How many lines of the entries below include the word "Instr"? Answer with the number alone.

[Stored data]
════
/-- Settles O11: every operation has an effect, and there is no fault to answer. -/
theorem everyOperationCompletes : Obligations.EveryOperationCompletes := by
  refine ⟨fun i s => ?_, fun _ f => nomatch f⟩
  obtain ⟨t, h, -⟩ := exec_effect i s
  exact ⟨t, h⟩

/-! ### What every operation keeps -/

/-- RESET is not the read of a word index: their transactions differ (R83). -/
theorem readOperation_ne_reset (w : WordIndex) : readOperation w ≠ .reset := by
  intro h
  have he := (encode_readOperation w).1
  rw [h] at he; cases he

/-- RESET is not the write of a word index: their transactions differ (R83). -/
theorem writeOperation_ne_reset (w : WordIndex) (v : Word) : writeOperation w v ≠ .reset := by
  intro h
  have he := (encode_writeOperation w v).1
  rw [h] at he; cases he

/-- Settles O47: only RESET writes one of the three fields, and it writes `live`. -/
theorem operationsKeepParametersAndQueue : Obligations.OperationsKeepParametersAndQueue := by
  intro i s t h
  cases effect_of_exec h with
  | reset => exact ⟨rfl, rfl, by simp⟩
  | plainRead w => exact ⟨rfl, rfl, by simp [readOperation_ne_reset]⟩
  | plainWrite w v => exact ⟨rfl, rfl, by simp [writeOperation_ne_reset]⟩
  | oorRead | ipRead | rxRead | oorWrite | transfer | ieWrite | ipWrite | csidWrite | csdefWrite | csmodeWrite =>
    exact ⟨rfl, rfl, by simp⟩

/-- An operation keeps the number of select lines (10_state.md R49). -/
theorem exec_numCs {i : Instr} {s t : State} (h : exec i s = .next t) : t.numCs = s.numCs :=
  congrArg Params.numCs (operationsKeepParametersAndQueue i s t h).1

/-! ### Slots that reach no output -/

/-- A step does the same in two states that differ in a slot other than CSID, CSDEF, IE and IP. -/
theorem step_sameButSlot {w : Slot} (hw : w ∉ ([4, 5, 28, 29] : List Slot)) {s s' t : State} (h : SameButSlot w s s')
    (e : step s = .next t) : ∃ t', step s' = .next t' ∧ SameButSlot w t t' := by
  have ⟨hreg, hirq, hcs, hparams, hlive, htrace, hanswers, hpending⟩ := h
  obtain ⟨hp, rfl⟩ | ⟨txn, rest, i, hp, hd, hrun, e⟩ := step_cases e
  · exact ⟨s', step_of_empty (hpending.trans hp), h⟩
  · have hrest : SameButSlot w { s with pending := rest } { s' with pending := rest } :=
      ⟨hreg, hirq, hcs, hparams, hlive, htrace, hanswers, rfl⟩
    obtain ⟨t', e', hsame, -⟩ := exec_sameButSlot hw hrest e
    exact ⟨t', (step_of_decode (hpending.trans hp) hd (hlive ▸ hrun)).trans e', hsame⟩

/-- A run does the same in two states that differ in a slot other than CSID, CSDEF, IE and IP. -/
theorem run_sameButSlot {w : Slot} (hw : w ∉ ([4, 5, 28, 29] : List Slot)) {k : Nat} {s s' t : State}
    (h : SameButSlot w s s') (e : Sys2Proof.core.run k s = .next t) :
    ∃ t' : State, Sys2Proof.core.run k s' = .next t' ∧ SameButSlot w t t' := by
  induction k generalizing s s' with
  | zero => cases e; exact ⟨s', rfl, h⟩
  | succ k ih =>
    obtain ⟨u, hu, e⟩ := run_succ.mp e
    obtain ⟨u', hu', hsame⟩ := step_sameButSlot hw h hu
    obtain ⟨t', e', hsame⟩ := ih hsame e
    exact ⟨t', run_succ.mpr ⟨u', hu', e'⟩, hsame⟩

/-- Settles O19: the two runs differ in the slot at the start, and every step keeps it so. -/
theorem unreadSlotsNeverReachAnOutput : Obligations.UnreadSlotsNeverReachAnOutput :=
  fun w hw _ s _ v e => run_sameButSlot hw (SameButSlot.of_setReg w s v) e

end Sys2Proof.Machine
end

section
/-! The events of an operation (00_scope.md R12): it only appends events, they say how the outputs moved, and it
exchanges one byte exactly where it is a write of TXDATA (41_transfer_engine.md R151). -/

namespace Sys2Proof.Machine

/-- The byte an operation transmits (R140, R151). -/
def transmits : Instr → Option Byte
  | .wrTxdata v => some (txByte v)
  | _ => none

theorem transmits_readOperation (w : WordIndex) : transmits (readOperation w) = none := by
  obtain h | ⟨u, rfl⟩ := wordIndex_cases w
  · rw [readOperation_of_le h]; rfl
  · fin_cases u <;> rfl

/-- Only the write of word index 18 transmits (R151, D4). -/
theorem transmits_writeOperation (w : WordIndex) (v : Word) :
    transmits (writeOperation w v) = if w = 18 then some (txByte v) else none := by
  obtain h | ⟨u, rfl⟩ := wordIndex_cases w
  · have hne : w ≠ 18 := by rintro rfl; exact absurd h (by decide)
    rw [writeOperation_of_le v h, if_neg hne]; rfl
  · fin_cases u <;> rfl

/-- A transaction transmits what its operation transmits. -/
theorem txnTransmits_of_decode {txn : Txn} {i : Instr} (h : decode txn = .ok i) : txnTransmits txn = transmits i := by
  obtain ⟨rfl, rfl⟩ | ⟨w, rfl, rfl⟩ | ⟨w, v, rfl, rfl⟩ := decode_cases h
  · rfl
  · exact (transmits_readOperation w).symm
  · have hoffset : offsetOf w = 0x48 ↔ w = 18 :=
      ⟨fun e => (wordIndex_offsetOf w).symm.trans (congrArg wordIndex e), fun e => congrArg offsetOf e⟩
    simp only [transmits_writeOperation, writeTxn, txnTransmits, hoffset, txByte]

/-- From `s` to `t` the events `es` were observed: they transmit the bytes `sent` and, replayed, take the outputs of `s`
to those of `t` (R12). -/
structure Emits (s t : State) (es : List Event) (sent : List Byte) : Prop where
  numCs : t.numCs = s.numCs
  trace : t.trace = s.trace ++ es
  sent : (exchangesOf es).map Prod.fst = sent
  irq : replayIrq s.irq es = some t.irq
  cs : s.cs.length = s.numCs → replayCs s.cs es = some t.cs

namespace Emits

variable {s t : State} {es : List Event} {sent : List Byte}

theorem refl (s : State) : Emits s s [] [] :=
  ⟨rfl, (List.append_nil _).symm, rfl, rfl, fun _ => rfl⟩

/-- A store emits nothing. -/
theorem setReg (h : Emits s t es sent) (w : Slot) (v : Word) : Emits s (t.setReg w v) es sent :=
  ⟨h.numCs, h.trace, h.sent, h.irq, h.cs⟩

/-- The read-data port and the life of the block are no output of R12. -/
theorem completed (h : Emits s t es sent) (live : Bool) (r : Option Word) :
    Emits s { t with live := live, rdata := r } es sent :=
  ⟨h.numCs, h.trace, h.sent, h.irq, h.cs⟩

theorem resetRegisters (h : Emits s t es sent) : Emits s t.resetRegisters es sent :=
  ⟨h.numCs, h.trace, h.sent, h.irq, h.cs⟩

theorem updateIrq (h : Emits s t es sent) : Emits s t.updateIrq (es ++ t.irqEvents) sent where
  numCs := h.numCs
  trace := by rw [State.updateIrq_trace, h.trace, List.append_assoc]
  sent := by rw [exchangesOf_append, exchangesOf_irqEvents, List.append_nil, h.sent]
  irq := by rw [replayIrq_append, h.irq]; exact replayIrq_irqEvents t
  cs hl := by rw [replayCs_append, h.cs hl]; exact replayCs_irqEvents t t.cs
════
* Task output: 3